It doesn’t matter if review is a new instance only in memory, or one we retrieved from the database earlier. Slick will INSERT or UPDATE for us. When we execute the upsert action against H2, this sequence of SQL is executed if review already exists…

select 1 from "review" where "id"=?
update "review" set "title"=?,"rating"=? where "id"=?

…or this SQL if it’s a new row:

select 1 from "review" where "id"=?
insert into "review" ("title","rating") values (?,?)

Notice that Slick is using the primary key, id, to check and update the row.

A peculiarity of H2 with Slick is that if a row contains an auto incrementing key, as it does in this case, the upsert is simulated via the select and insert pair we’ve just seen. Without the O.AutoInc option for the table, the SQL for both cases becomes a merge:

merge into "review" ("title","rating","id") values (?,?,?)

That’s reasonably straight-forward. The right effect occurs in the database, and you get back a count of rows changed.

Sometimes you want the row back, not the count. Slick supports that via returning. We discuss returning in Chapter 2 of Essential Slick, but the pattern is:

(reviews returning reviews).insertOrUpdate(row)

Not all database products support that.

Rolling Our Own Update

By included insertOrUpdate I’m guessing the Slick team have covered a large percentage of use cases for upsert. But if you want to do something different, how can you get the logic you need mixed in with database actions?

Let’s look at a slight variation of our film reviews database:

final case class Review(critic: String, title: String, rating: Int)

final class ReviewTable(tag: Tag) extends Table[Review](tag, "review") {
  def critic = column[String]("critic_name")
  def title  = column[String]("title")
  def rating = column[Int]("rating")
  def * = (critic, title, rating) <> (Review.tupled, Review.unapply)
}

We are going to have one rating from a critic for each title.

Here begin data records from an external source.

-- ==== Sys2Proof/Laws/KeepsC.lean ====
section
/-!
SUPPORT. What each function of Engines, SqOps, SqPort, Issue, TileMove may change: the mask of parts, and both memories stay canonical.
-/
namespace Sys2Proof.Machine

theorem State.writeLocal_keeps {w : Nat} {s0 s : State} {a0 : Nat} {a1 : Nat} {a2 : IssuedCmd} {a3 : OpSlot} {a4 : List (List Byte)} (hw : Within 1703937 w) (h : Keeps w s0 s) : Keeps w s0 (State.writeLocal s a0 a1 a2 a3 a4) := by
  unfold State.writeLocal
  refine Keeps.foldl (fun st1 e1 h1 => ?_) _ _ ?_
  · refine State.scrWrite_keeps (Within.trans (by decide) hw) ?_
    exact h1
  · exact h

theorem State.putSlot_keeps {w : Nat} {s0 s : State} {a0 : Nat} {a1 : Nat} {a2 : Nat} {a3 : Nat} {a4 : IssuedCmd} {a5 : Nat} {a6 : OpSlot} {a7 : List (List Byte)} (hw : Within 1703937 w) (h : Keeps w s0 s) : Keeps w s0 (State.putSlot s a0 a1 a2 a3 a4 a5 a6 a7).2 := by
  unfold State.putSlot
  split
  · dsimp only
    exact h
  · extract_lets +onlyGivenNames x1
    clear_value x1
    split
    · dsimp only
      refine State.writeLocal_keeps (Within.trans (by decide) hw) ?_
      exact h
    · extract_lets +onlyGivenNames x3
      clear_value x3
      extract_lets +onlyGivenNames x4
      clear_value x4
      extract_lets +onlyGivenNames x5
      clear_value x5
      refine Keeps.foldlSnd (fun acc6 e6 h6 => ?_) _ _ ?_
      · split
        · dsimp only
          exact h6
        · extract_lets +onlyGivenNames x7
          clear_value x7
          extract_lets +onlyGivenNames x8
          clear_value x8
          extract_lets +onlyGivenNames x9
          clear_value x9
          split
          · dsimp only
            exact h6
          · dsimp only
            refine State.onT_keeps (Within.trans (by decide) hw) ?_
            exact h6
      · dsimp only
        exact h

theorem State.convTrap_keeps {w : Nat} {s0 s : State} {a0 : Nat} {a1 : Nat} {a2 : IssuedCmd} {a3 : OpSlot} {a4 : Nat} {a5 : ConvOut} {a6 : TrapAt} (hw : Within 4529988082270273 w) (h : Keeps w s0 s) : Keeps w s0 (State.convTrap s a0 a1 a2 a3 a4 a5 a6) := by
  unfold State.convTrap
  extract_lets +onlyGivenNames x1
  clear_value x1
  extract_lets +onlyGivenNames x2
  clear_value x2
  refine State.trap_keeps (Within.trans (by decide) hw) ?_
  refine State.convNote_keeps (Within.trans (by decide) hw) ?_
  exact h

theorem State.markCmd_keeps {w : Nat} {s0 s : State} {a0 : Nat} {a1 : Nat} {a2 : Nat} {a3 : Bool} (hw : Within 1048576 w) (h : Keeps w s0 s) : Keeps w s0 (State.markCmd s a0 a1 a2 a3) := by
  unfold State.markCmd
  refine State.onT_keeps (Within.trans (by decide) hw) ?_
  exact h

theorem State.readLocal_keeps {w : Nat} {s0 s : State} {a0 : Nat} {a1 : Nat} {a2 : IssuedCmd} {a3 : OpSlot} (hw : Within 175702081 w) (h : Keeps w s0 s) : Keeps w s0 (State.readLocal s a0 a1 a2 a3).2 := by
  unfold State.readLocal
  extract_lets +onlyGivenNames x1
  clear_value (e1 : x1 = _)
  refine Keeps.cutSnd (w := w) (s0 := s0) e1 ?_ (fun h1 => ?_) <;> clear e1
  · refine Keeps.foldlSnd (fun acc2 e2 h2 => ?_) _ _ ?_
    · split
      · dsimp only
        exact h2
      · split
        · rename_i y3 y4 y5 y6 y7 y8 y9
          dsimp only
          refine Keeps.snd y9 ?_
          refine State.scrRead_keeps (Within.trans (by decide) hw) ?_
          exact h2
        · rename_i y11 y12 y13 y14 y15 y16
          dsimp only
          refine Keeps.snd y16 ?_
          refine State.scrRead_keeps (Within.trans (by decide) hw) ?_
          exact h2
    · dsimp only
      exact h
  split
  · dsimp only
    exact h1
  · dsimp only
    exact h1

theorem State.tileLoad_keeps {w : Nat} {s0 s : State} {a0 : Nat} {a1 : Nat} {a2 : Nat} {a3 : Nat} {a4 : List (Nat × List Byte)} (hw : Within 17622696001 w) (h : Keeps w s0 s) : Keeps w s0 (State.tileLoad s a0 a1 a2 a3 a4).2 := by
  unfold State.tileLoad
  refine Keeps.foldlSnd (fun acc1 e1 h1 => ?_) _ _ ?_
  · split
    · split
      · dsimp only
        exact h1
      · split
        · dsimp only
          exact h1
        · split
          · dsimp only
            exact h1
          · split
            · dsimp only
              exact h1
            · dsimp only
              exact h1
      · split
        · dsimp only
          exact h1
        · split
          · rename_i y2 y3 y4 y5 y6 y7 y8 y9 y10 y11 y12 y13
            dsimp only
            refine Keeps.snd y13 ?_
            refine State.lineLoad_keeps (Within.trans (by decide) hw) ?_
            exact h1
          · rename_i y15 y16 y17 y18 y19 y20 y21 y22 y23 y24 y25 y26
            dsimp only
            refine Keeps.snd y26 ?_
            refine State.lineLoad_keeps (Within.trans (by decide) hw) ?_
            exact h1
    · exact h1
  · dsimp only
    exact h

theorem State.readSlot_keeps {w : Nat} {s0 s : State} {a0 : Nat} {a1 : Nat} {a2 : Nat} {a3 : IssuedCmd} {a4 : Nat} {a5 : OpSlot} {a6 : List (Nat × List Byte)} (hw : Within 17624268865 w) (h : Keeps w s0 s) : Keeps w s0 (State.readSlot s a0 a1 a2 a3 a4 a5 a6).2 := by
  unfold State.readSlot
  split
  · dsimp only
    exact h
  · extract_lets +onlyGivenNames x1
    clear_value x1
    split
    · split
      · rename_i y2 y3 y4 y5 y6 y7
        dsimp only
        refine Keeps.snd y7 ?_
        refine State.readLocal_keeps (Within.trans (by decide) hw) ?_
        exact h
      · rename_i y9 y10 y11 y12 y13 y14
        dsimp only
        refine Keeps.snd y14 ?_
        refine State.readLocal_keeps (Within.trans (by decide) hw) ?_
        exact h
    · extract_lets +onlyGivenNames x16
      clear_value x16
      extract_lets +onlyGivenNames x17
      clear_value x17
      refine Keeps.foldlSnd (fun acc18 e18 h18 => ?_) _ _ ?_
      · split
        · split
          · rename_i y19 y20 y21 y22 y23 y24 y25 y26 y27
            dsimp only
            refine Keeps.snd y27 ?_
            refine State.tileLoad_keeps (Within.trans (by decide) hw) ?_
            exact h18
          · rename_i y29 y30 y31 y32 y33 y34 y35 y36
            dsimp only
            refine Keeps.snd y36 ?_
            refine State.tileLoad_keeps (Within.trans (by decide) hw) ?_
            exact h18
          · rename_i y38 y39 y40 y41 y42 y43 y44 y45 y46 y47
            dsimp only
            refine Keeps.snd y47 ?_
            refine State.tileLoad_keeps (Within.trans (by decide) hw) ?_
            exact h18
        · exact h18
      · dsimp only
        exact h

theorem State.readSlots_keeps {w : Nat} {s0 s : State} {a0 : Nat} {a1 : Nat → Nat} {a2 : Nat} {a3 : IssuedCmd} {a4 : List (Nat × List Byte)} {a5 : List (Nat × OpSlot)} (hw : Within 17624268865 w) (h : Keeps w s0 s) : Keeps w s0 (State.readSlots s a0 a1 a2 a3 a4 a5).2 := by
  unfold State.readSlots
  refine Keeps.foldlSnd (fun acc1 e1 h1 => ?_) _ _ ?_
  · split
    · split
      · rename_i y2 y3 y4 y5 y6 y7 y8
        dsimp only
        refine Keeps.snd y8 ?_
        refine State.readSlot_keeps (Within.trans (by decide) hw) ?_
        exact h1
      · rename_i y10 y11 y12 y13 y14 y15 y16 y17
        dsimp only
        refine Keeps.snd y17 ?_
        refine State.readSlot_keeps (Within.trans (by decide) hw) ?_
        exact h1
    · exact h1
  · dsimp only
    exact h

theorem State.mvErr_keeps {w : Nat} {s0 s : State} {a0 : Nat} {a1 : Nat} {a2 : Nat} {a3 : Nat} (hw : Within 1 w) (h : Keeps w s0 s) : Keeps w s0 (State.mvErr s a0 a1 a2 a3) := by
  unfold State.mvErr
  refine State.setReg_keeps (Within.trans (by decide) hw) ?_
  refine State.setReg_keeps (Within.trans (by decide) hw) ?_
  exact h

theorem State.hwinFail_keeps {w : Nat} {s0 s : State} {a0 : Nat} (hw : Within 174129217 w) (h : Keeps w s0 s) : Keeps w s0 (State.hwinFail s a0) := by
  unfold State.hwinFail
  refine State.fault_keeps (Within.trans (by decide) hw) ?_
  exact h

theorem State.mvFault_keeps {w : Nat} {s0 s : State} {a0 : Nat} {a1 : Nat} {a2 : IssuedCmd} {a3 : Nat} {a4 : Nat} (hw : Within 4529988082270273 w) (h : Keeps w s0 s) : Keeps w s0 (State.mvFault s a0 a1 a2 a3 a4) := by
  unfold State.mvFault
  refine State.taskFault_keeps (Within.trans (by decide) hw) ?_
  refine State.mvErr_keeps (Within.trans (by decide) hw) ?_
  split
  · refine State.hwinFail_keeps (Within.trans (by decide) hw) ?_
    exact h
  · exact h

We’re not using a primary key here. We’re going to use this fact to exercise custom logic over what we do when posting a review. (And it is just an illustration: you could, and probably should, use a composite key here. I’ve included an example of that in the source code that goes with this post.)

Without a key insertOrUpdate won’t work for us. We need to try something else.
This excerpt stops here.